Records from a collection:
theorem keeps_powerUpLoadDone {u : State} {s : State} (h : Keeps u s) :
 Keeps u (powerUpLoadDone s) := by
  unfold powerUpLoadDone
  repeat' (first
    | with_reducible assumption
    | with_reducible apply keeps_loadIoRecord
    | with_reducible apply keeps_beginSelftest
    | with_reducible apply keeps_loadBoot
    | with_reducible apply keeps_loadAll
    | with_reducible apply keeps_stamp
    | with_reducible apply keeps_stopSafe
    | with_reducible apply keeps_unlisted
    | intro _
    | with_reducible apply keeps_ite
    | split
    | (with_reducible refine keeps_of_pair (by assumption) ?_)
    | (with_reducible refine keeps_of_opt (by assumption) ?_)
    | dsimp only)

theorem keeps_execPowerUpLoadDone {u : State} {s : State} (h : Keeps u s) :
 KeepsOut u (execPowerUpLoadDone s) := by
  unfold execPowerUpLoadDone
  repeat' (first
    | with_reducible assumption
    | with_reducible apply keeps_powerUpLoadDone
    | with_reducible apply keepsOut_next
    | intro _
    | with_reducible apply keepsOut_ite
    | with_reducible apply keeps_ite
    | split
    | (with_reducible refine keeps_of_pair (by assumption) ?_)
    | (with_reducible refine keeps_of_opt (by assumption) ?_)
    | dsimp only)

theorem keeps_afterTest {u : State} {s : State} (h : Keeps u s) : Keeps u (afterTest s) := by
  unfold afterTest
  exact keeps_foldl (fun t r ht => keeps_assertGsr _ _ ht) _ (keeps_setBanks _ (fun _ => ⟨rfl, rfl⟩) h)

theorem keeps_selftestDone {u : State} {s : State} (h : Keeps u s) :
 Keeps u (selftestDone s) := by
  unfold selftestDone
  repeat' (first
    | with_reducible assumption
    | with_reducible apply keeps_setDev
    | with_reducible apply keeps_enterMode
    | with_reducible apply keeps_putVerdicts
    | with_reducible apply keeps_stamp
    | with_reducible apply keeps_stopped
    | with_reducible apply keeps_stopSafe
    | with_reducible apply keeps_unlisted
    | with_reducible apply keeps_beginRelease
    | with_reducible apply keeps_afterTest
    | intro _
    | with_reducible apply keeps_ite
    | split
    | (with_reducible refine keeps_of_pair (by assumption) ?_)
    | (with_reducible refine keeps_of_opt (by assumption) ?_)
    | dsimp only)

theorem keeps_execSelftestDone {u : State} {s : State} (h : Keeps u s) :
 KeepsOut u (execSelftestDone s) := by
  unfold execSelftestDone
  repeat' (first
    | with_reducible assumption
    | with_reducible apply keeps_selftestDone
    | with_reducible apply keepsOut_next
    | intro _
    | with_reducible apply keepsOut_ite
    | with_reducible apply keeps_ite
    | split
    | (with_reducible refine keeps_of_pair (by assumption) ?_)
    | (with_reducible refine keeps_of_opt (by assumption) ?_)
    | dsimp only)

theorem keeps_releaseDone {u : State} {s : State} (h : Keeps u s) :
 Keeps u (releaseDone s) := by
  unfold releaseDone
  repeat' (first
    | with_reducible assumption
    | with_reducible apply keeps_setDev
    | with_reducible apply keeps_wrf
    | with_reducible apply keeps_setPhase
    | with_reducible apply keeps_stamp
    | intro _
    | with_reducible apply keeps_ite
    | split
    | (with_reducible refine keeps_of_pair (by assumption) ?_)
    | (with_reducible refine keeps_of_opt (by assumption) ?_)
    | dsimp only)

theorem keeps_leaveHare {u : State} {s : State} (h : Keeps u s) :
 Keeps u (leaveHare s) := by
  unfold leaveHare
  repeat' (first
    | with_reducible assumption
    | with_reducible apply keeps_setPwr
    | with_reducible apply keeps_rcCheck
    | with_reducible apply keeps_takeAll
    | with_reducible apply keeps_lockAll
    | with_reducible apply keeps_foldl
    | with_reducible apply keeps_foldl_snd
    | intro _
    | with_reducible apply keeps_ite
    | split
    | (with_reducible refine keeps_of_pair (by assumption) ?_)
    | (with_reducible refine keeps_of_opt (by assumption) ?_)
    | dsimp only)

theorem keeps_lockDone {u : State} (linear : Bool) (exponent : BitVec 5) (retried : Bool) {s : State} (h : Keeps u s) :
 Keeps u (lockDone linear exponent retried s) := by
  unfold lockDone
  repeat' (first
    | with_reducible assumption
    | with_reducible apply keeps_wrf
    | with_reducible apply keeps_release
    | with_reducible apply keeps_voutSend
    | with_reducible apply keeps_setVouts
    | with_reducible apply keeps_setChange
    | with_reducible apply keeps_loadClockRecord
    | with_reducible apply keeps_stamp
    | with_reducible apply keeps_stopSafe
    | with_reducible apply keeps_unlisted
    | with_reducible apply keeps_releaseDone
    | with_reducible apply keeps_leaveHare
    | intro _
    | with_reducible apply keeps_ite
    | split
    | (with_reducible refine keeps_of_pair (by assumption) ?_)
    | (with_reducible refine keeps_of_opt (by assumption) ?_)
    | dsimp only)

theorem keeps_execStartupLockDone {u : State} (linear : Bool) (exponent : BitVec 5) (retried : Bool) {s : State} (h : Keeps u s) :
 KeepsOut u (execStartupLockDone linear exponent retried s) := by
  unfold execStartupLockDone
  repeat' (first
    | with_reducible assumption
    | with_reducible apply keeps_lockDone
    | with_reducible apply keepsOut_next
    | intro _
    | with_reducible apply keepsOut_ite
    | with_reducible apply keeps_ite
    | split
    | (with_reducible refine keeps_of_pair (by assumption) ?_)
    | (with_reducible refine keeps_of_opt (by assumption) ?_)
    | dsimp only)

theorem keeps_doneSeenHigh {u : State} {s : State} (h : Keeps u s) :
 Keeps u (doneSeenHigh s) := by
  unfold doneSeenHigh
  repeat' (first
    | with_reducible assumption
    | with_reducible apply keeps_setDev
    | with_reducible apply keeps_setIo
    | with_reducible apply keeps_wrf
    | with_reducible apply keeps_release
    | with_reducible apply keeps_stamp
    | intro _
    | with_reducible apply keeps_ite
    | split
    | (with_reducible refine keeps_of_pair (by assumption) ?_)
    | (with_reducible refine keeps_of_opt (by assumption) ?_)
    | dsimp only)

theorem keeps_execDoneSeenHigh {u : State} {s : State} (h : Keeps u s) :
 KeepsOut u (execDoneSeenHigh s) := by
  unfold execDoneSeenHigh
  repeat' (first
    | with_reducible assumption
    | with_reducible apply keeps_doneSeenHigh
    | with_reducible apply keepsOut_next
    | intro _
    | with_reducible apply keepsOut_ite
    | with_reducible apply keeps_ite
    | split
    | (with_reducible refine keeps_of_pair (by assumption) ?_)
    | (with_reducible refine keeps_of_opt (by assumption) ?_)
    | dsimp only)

Required action:
Quote exactly the first line of the data and every line after it through the one holding "unfold afterTest".

Problem solution:
theorem keeps_powerUpLoadDone {u : State} {s : State} (h : Keeps u s) :
 Keeps u (powerUpLoadDone s) := by
  unfold powerUpLoadDone
  repeat' (first
    | with_reducible assumption
    | with_reducible apply keeps_loadIoRecord
    | with_reducible apply keeps_beginSelftest
    | with_reducible apply keeps_loadBoot
    | with_reducible apply keeps_loadAll
    | with_reducible apply keeps_stamp
    | with_reducible apply keeps_stopSafe
    | with_reducible apply keeps_unlisted
    | intro _
    | with_reducible apply keeps_ite
    | split
    | (with_reducible refine keeps_of_pair (by assumption) ?_)
    | (with_reducible refine keeps_of_opt (by assumption) ?_)
    | dsimp only)

theorem keeps_execPowerUpLoadDone {u : State} {s : State} (h : Keeps u s) :
 KeepsOut u (execPowerUpLoadDone s) := by
  unfold execPowerUpLoadDone
  repeat' (first
    | with_reducible assumption
    | with_reducible apply keeps_powerUpLoadDone
    | with_reducible apply keepsOut_next
    | intro _
    | with_reducible apply keepsOut_ite
    | with_reducible apply keeps_ite
    | split
    | (with_reducible refine keeps_of_pair (by assumption) ?_)
    | (with_reducible refine keeps_of_opt (by assumption) ?_)
    | dsimp only)

theorem keeps_afterTest {u : State} {s : State} (h : Keeps u s) : Keeps u (afterTest s) := by
  unfold afterTest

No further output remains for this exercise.